Loop unrolling is no longer just a neat trick to save a few cycles on a branch instruction. It is a mandatory structural requirement for modern performance engineering. As hardware grows wider and deeper, software must unroll to keep pace, generating massive, uninterrupted streams of compute to keep the silicon fed.

References

Disclaimer: This article was generated using the Gemini 3.1 Pro model.
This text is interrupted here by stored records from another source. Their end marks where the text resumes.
-- ==== Sys2Proof/Machine/State.lean ====
section
/-! DEFINITION. The state of one instance of the block (10_state.md R20 to R49), why it can stop, and
the state before CONSTRUCT. -/

namespace Sys2Proof.Machine

/-- LIFE (R21). The value 3 is never produced. -/
inductive Life where
  | unconstructed
  | ready
  | failed
  deriving DecidableEq, Repr

/-- CFGERR (R21). The values 4 to 15 are never produced. -/
inductive CfgErr where
  | none
  | badRate
  | noCapability
  | capacity
  deriving DecidableEq, Repr

/-- PHASE (R42). -/
inductive Phase where
  | idle
  | block
  deriving DecidableEq, Repr

/-- The 32 fields of a preset record (R28). -/
inductive Field where
  | dAPF1 | dAPF2 | vIIR | vCOMB1 | vCOMB2 | vCOMB3 | vCOMB4 | vWALL | vAPF1 | vAPF2
  | mLSAME | mRSAME | mLCOMB1 | mRCOMB1 | mLCOMB2 | mRCOMB2 | dLSAME | dRSAME | mLDIFF | mRDIFF
  | mLCOMB3 | mRCOMB3 | mLCOMB4 | mRCOMB4 | dLDIFF | dRDIFF | mLAPF1 | mRAPF1 | mLAPF2 | mRAPF2
  | vLIN | vRIN
  deriving DecidableEq, Repr

/-- RAW[0..31]: a preset record (R28, R96). -/
abbrev Record := Vector Word16 32

/-- A catalog entry: a record and its SPAN (R10, R62, R99). -/
structure CatalogEntry where
  words : Record
  span : BitVec 32
  deriving DecidableEq, Repr

/-- CATALOG. It has at least one entry (R7, R255), so the first stands apart. -/
structure Catalog where
  first : CatalogEntry
  rest : List CatalogEntry
  deriving DecidableEq, Repr

/-- P, the derived parameter set (R32): 20 taps, 2 depths, 10 gains. -/
structure Params where
  dAPF1 : Int
  dAPF2 : Int
  mLSAME : Int
  mRSAME : Int
  mLCOMB1 : Int
  mRCOMB1 : Int
  mLCOMB2 : Int
  mRCOMB2 : Int
  dLSAME : Int
  dRSAME : Int
  mLDIFF : Int
  mRDIFF : Int
  mLCOMB3 : Int
  mRCOMB3 : Int
  mLCOMB4 : Int
  mRCOMB4 : Int
  dLDIFF : Int
  dRDIFF : Int
  mLAPF1 : Int
  mRAPF1 : Int
  mLAPF2 : Int
  mRAPF2 : Int
  vIIR : F32
  vCOMB1 : F32
  vCOMB2 : F32
  vCOMB3 : F32
  vCOMB4 : F32
  vWALL : F32
  vAPF1 : F32
  vAPF2 : F32
  vLIN : F32
  vRIN : F32
  deriving DecidableEq, Repr

/-- Which function stands at an open parameter: the spec's default, or one of the replacements
(R7; log 8). -/
inductive ConfigFn where
  | default
  | replacement (id : Nat)
  deriving DecidableEq, Repr

/-- The two configuration functions of R7. -/
structure ConfigFns where
  iirConvert : ConfigFn
  dbToLinCore : ConfigFn
  deriving DecidableEq, Repr

/-- A word memory: (address, word) pairs, addresses strictly rising, no word +0.0 listed. The spec has
no byte view (R72), so the cell is a word (log 19). -/
abbrev WordMem := List (Nat × F32)

/-- The machine's state. -/
structure State where
  -- status (1.2)
  life : Life
  fi : Bool
  fn : Bool
  rf : Bool
  cfgErr : CfgErr
  diag : BitVec 32
  lastInv : BitVec 32
  -- configuration (1.3)
  rate : F64
  capsOk : Bool
  catalog : Catalog
  cap : Nat
  -- preset (1.4)
  active : BitVec 32
  raw : Record
  span : BitVec 32
  -- derived parameters (1.5)
  stretch : F64
  params : Params
  bufSize : Nat
  -- engine (1.6)
  cursor : Nat
  ram : WordMem
  gWet : F32
  gDry : F32
  gMaster : F32
  tWet : F32
  tDry : F32
  tMaster : F32
  -- working (1.7)
  lin : Option F32
  rin : Option F32
  lout : Option F32
  rout : Option F32
  -- sequencer (1.8)
  phase : Phase
  bstep : BitVec 4
  ustep : BitVec 4
  k : Nat
  nblk : Nat
  -- host-visible interface (1.9)
  ports : Ports
  samples : WordMem
  -- the model's own fields
  pending : List HostCommand
  fns : ConfigFns
  draws : Nat
  deriving DecidableEq, Repr

/-- Why the machine stops. Each stop is safe: the machine goes no further. -/
inductive Fault where
  /-- Raised by a delay RAM access outside [0, CAP) (20_memory.md R69, U1); safe. -/
  | ramOutOfRange
  /-- Raised by a micro-step that reads a working register holding no value (R40, U13); safe. -/
  | workingUnwritten
  /-- Raised by the sequencer on a reserved format I or U code (30_encoding.md R104, U8); safe. -/
  | reservedCode
  /-- Raised by a host command while PHASE = BLOCK: it has no move (R120, U10); safe. -/
  | commandDuringBlock
  /-- Raised by DERIVE with an index that names no preset, outside its operand's range (R150); safe. -/
  | noSuchPreset
  deriving DecidableEq, Repr

/-- The errors the block records (R221). -/
inductive Cause where
  | cfgBadRate
  | cfgNoCapability
  | cfgCapacity
  | presetInvalid (p : BitVec 32)
  | faultInvariant
  | faultNumeric
  | refused
  deriving DecidableEq, Repr

/-- Why the model gives an instruction no meaning. -/
inductive Refusal where
  /-- Raised by exec for an instruction without a meaning, by its table name; safe. No arm uses it. -/
  | notModelled (mnemonic : String)
  deriving DecidableEq, Repr

/-- What a step or a meaning answers. -/
abbrev Out := Host.Outcome State Fault Refusal

/-- What the sequencer has found to do (R43, R83). -/
inductive Fetched where
  /-- PHASE = IDLE and the host has issued nothing. -/
  | nothing
  /-- A host command, with the state in which its ports are presented. -/
  | command (i : Instr) (s : State)
  /-- A host word that decodes to no command, with the state in which its ports are presented. -/
  | undecodable (s : State)
  /-- An internal operation, with the state in which it runs. -/
  | internal (i : Instr) (s : State)
  /-- A reserved internal code. -/
  | reserved
  deriving DecidableEq, Repr

def Record.zero : Record := Vector.replicate 32 0#16

def Params.zero : Params :=
  { dAPF1 := 0, dAPF2 := 0, mLSAME := 0, mRSAME := 0, mLCOMB1 := 0, mRCOMB1 := 0, mLCOMB2 := 0
    mRCOMB2 := 0, dLSAME := 0, dRSAME := 0, mLDIFF := 0, mRDIFF := 0, mLCOMB3 := 0, mRCOMB3 := 0
    mLCOMB4 := 0, mRCOMB4 := 0, dLDIFF := 0, dRDIFF := 0, mLAPF1 := 0, mRAPF1 := 0, mLAPF2 := 0
    mRAPF2 := 0, vIIR := 0#32, vCOMB1 := 0#32, vCOMB2 := 0#32, vCOMB3 := 0#32, vCOMB4 := 0#32
    vWALL := 0#32, vAPF1 := 0#32, vAPF2 := 0#32, vLIN := 0#32, vRIN := 0#32 }

def Ports.zero : Ports :=
  { rate := 0#64, capsOk := false, presetIn := 0#32, wetDb := 0#32, dryDb := 0#32
    masterDb := 0#32, inL := 0, inR := 0, outL := 0, outR := 0 }

/-- The state before CONSTRUCT (R48). STATUS = 0 is the spec's; every other value is the model's
choice, since the registers hold no value there (log 3, log 4, log 5). -/
def State.reset : State :=
  { life := .unconstructed, fi := false, fn := false, rf := false, cfgErr := .none
    diag := 0#32, lastInv := 0#32
    rate := 0#64, capsOk := false
    catalog := { first := { words := Record.zero, span := 0#32 }, rest := [] }
    cap := 1
    active := 0#32, raw := Record.zero, span := 0#32
    stretch := 0#64, params := Params.zero, bufSize := 1
    cursor := 0, ram := []
    gWet := 0#32, gDry := 0#32, gMaster := 0#32, tWet := 0#32, tDry := 0#32, tMaster := 0#32
    lin := some 0#32, rin := some 0#32, lout := some 0#32, rout := some 0#32
    phase := .idle, bstep := 0#4, ustep := 0#4, k := 0, nblk := 0
    ports := Ports.zero, samples := []
    pending := [], fns := { iirConvert := .default, dbToLinCore := .default }, draws := 0 }

end Sys2Proof.Machine
end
  1. Russell, R. M. (1978). The CRAY-1 Computer System. Communications of the ACM, 21(1), 63-72. (Demonstrating early reliance on loop unrolling and software pipelining for vector and supercomputing machines). ↩︎

  2. Hennessy, J. L., & Patterson, D. A. (2017). Computer Architecture: A Quantitative Approach. Morgan Kaufmann. (Covers Instruction-Level Parallelism (ILP), OoO execution, and how software loop unrolling exposes parallelism to the hardware). ↩︎

  3. Muchnick, S. S. (1997). Advanced Compiler Design and Implementation. Morgan Kaufmann. (A foundational text detailing classic loop optimizations, including unrolling, that are universally taught in compiler courses). ↩︎

  4. NVIDIA Corporation. CUDA C++ Best Practices Guide. (Provides practical guidelines on how loop unrolling increases register usage, which can reduce active warp occupancy). ↩︎

  5. Tillet, P., Kung, H. T., & Cox, D. (2019). Triton: an intermediate language and compiler for tiled neural network computations. MAPL 2019. ↩︎

  6. Jouppi, N. P., et al. (2017). In-datacenter performance analysis of a tensor processing unit. ISCA, 2017. (Primary source for TPU architecture, loop tiling, and systolic execution). ↩︎

  7. NVIDIA Corporation. (2020). NVIDIA A100 Tensor Core GPU Architecture. (Documentation of the Ampere architecture, including the WMMA (Warp Matrix Multiply Accumulate) API, which explicitly requires unrolled inner loops to saturate the Tensor Cores). (Link↩︎

  8. AWS. AWS Trainium and Inferentia Architecture. (Overview of Amazon’s custom machine learning accelerators, which utilize spatial dataflow engines and heavily rely on loop unrolling to maximize utilization during LLM inference and training). (Link↩︎

  9. Intel Corporation. Intel Gaudi AI Accelerator Architecture. (Details Intel’s purpose-built deep learning processors, which employ Matrix Multiplication Engines (MMEs) and spatial execution models that benefit from aggressive compiler-level unrolling). (Link↩︎

  10. Xu, R., Ma, S., Guo, Y., & Li, D. (2023). A Survey of Design and Optimization for Systolic Array-based DNN Accelerators. ACM Computing Surveys, 56(1), Article 20. (Details how loop unrolling is mapped spatially onto physical processing elements and dictates dataflow models). ↩︎

  11. Kwon, H., Chatarasi, P., Pellauer, M., Parashar, A., Sarkar, V., & Krishna, T. (2019). Understanding Reuse, Performance, and Hardware Cost of DNN Dataflows: A Data-Centric Approach. MICRO 2019. (Introduces the MAESTRO model, providing a formal understanding of dataflow mapping and loop unrolling on spatial hardware). ↩︎

This post is licensed under CC BY 4.0 by the author.